All lines of the listing that contain "live" should be shown in full.

::::

theorem handleStatus_changes (st : PenStatus) (s : State) :
    Changes [.reader, .display, .baseSamples, .late, .baseView, .locks, .freshness, .reported, .stream,
      .scanPeriod, .penClaim, .grants, .polls, .charging, .penLast, .spuState, .view, .triggers, .causes,
      .episode, .mode, .live, .latched, .history, .link, .queue, .btx, .choices] s (handleStatus st s) := by
  unfold handleStatus
  try dsimp only
  repeat' first
    | with_reducible exact Changes.refl _ _
    | (refine fun (s : State) => ?_; try dsimp only)
    | (simp only [changesTo_eq]
       refine ChangesTo.record rfl ?_ ?_
       rotate_left 1
       (refine ⟨fun p hp => ?_⟩; cases p <;> first | exact absurd (by decide) hp | rfl))
    | with_reducible refine Changes.step ?_ (takeStatus_changes _ _) (by decide)
    | with_reducible refine Changes.step ?_ (enterIdentifying_changes _) (by decide)
    | with_reducible refine Changes.step ?_ (removePen_changes _) (by decide)
    | with_reducible refine Changes.step ?_ (endPoll_changes _) (by decide)
    | with_reducible refine Changes.trans ?_ (pdcStep_changes (by decide) ?_ _)
    | split
    | (refine ⟨fun p hp => ?_⟩; cases p <;> first | exact absurd (by decide) hp | rfl)

theorem penStatusArrived_changes (intact : Bool) (st : PenStatus) (s : State) :
    Changes [.reader, .display, .baseSamples, .late, .baseView, .locks, .freshness, .reported, .stream,
      .scanPeriod, .penClaim, .grants, .polls, .charging, .penLast, .spuState, .view, .triggers, .causes,
      .episode, .mode, .live, .latched, .history, .link, .queue, .btx, .choices] s (penStatusArrived intact st
      s) := by
  unfold penStatusArrived
  try dsimp only
  repeat' first
    | with_reducible exact Changes.refl _ _
    | (simp only [changesTo_eq]
       refine ChangesTo.record rfl ?_ ?_
       rotate_left 1
       (refine ⟨fun p hp => ?_⟩; cases p <;> first | exact absurd (by decide) hp | rfl))
    | with_reducible refine Changes.step ?_ (handleStatus_changes _ _) (by decide)
    | split

theorem pollUnanswered_changes (s : State) :
    Changes [.reader, .display, .baseSamples, .late, .baseView, .locks, .freshness, .reported, .stream,
      .scanPeriod, .penClaim, .grants, .polls, .charging, .spuState, .view, .triggers, .causes, .episode, .mode,
      .live, .latched, .history, .link, .queue, .btx, .choices] s (pollUnanswered s) := by
  unfold pollUnanswered
  try dsimp only
  repeat' first
    | with_reducible exact Changes.refl _ _
    | (refine fun (s : State) => ?_; try dsimp only)
    | (simp only [changesTo_eq]
       refine ChangesTo.record rfl ?_ ?_
       rotate_left 1
       (refine ⟨fun p hp => ?_⟩; cases p <;> first | exact absurd (by decide) hp | rfl))
    | with_reducible refine Changes.step ?_ (enterFault_changes _ _) (by decide)
    | with_reducible refine Changes.step ?_ (endPoll_changes _) (by decide)
    | with_reducible refine Changes.trans ?_ (pdcStep_changes (by decide) ?_ _)
    | split
    | (refine ⟨fun p hp => ?_⟩; cases p <;> first | exact absurd (by decide) hp | rfl)

theorem penReading_changes (current : Nat) (s : State) :
    Changes [.reader, .display, .baseSamples, .late, .baseView, .locks, .freshness, .reported, .stream,
      .scanPeriod, .penClaim, .grants, .polls, .charging, .spuState, .view, .triggers, .causes, .episode, .mode,
      .live, .link, .queue, .btx, .choices] s (penReading current s) := by
  unfold penReading
  try dsimp only
  repeat' first
    | with_reducible exact Changes.refl _ _
    | (refine fun (s : State) => ?_; try dsimp only)
    | (simp only [changesTo_eq]
       refine ChangesTo.record rfl ?_ ?_
       rotate_left 1
       (refine ⟨fun p hp => ?_⟩; cases p <;> first | exact absurd (by decide) hp | rfl))
    | with_reducible refine Changes.step ?_ (reachFull_changes _) (by decide)
    | with_reducible refine Changes.trans ?_ (pdcStep_changes (by decide) ?_ _)
    | split
    | (refine ⟨fun p hp => ?_⟩; cases p <;> first | exact absurd (by decide) hp | rfl)

theorem prechargeExpired_changes (s : State) :
    Changes [.now, .reader, .display, .baseSamples, .late, .baseView, .locks, .freshness, .reported, .stream,
      .scanPeriod, .penClaim, .grants, .polls, .charging, .spuState, .view, .triggers, .causes, .episode, .mode,
      .live, .latched, .history, .link, .queue, .btx, .choices] s (prechargeExpired s) := by
  unfold prechargeExpired
  try dsimp only
  repeat' first
    | with_reducible exact Changes.refl _ _
    | (refine fun (s : State) => ?_; try dsimp only)
    | (simp only [changesTo_eq]
       refine ChangesTo.record rfl ?_ ?_
       rotate_left 1
       (refine ⟨fun p hp => ?_⟩; cases p <;> first | exact absurd (by decide) hp | rfl))
    | with_reducible refine Changes.step ?_ (enterFault_changes _ _) (by decide)
    | with_reducible refine Changes.trans ?_ (pdcStep_changes (by decide) ?_ _)
    | with_reducible refine Changes.step ?_ (advance_changes _ _) (by decide)
    | split
    | (refine ⟨fun p hp => ?_⟩; cases p <;> first | exact absurd (by decide) hp | rfl)

theorem safetyExpired_changes (s : State) :
    Changes [.now, .reader, .display, .baseSamples, .late, .baseView, .locks, .freshness, .reported, .stream,
      .scanPeriod, .penClaim, .grants, .polls, .charging, .spuState, .view, .triggers, .causes, .episode, .mode,
      .live, .latched, .history, .link, .queue, .btx, .choices] s (safetyExpired s) := by
  unfold safetyExpired
  try dsimp only
  repeat' first
    | with_reducible exact Changes.refl _ _
    | (refine fun (s : State) => ?_; try dsimp only)
    | (simp only [changesTo_eq]
       refine ChangesTo.record rfl ?_ ?_
       rotate_left 1
       (refine ⟨fun p hp => ?_⟩; cases p <;> first | exact absurd (by decide) hp | rfl))
    | with_reducible refine Changes.step ?_ (enterFault_changes _ _) (by decide)
    | with_reducible refine Changes.trans ?_ (pdcStep_changes (by decide) ?_ _)
    | with_reducible refine Changes.step ?_ (advance_changes _ _) (by decide)
    | split
    | (refine ⟨fun p hp => ?_⟩; cases p <;> first | exact absurd (by decide) hp | rfl)

theorem serveGetPen_changes (place : Nat) (s : State) :
    Changes [.link, .queue] s (serveGetPen place s) := by
  unfold serveGetPen
  try dsimp only
  repeat' first
    | with_reducible exact Changes.refl _ _
    | (simp only [changesTo_eq]
       refine ChangesTo.record rfl ?_ ?_
       rotate_left 1
       (refine ⟨fun p hp => ?_⟩; cases p <;> first | exact absurd (by decide) hp | rfl))
    | with_reducible refine Changes.step ?_ (answer_changes _ _ _) (by decide)
    | split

::::

> **TASK RESPONSE**:
      .episode, .mode, .live, .latched, .history, .link, .queue, .btx, .choices] s (handleStatus st s) := by
      .episode, .mode, .live, .latched, .history, .link, .queue, .btx, .choices] s (penStatusArrived intact st
      .live, .latched, .history, .link, .queue, .btx, .choices] s (pollUnanswered s) := by
      .live, .link, .queue, .btx, .choices] s (penReading current s) := by
      .live, .latched, .history, .link, .queue, .btx, .choices] s (prechargeExpired s) := by
      .live, .latched, .history, .link, .queue, .btx, .choices] s (safetyExpired s) := by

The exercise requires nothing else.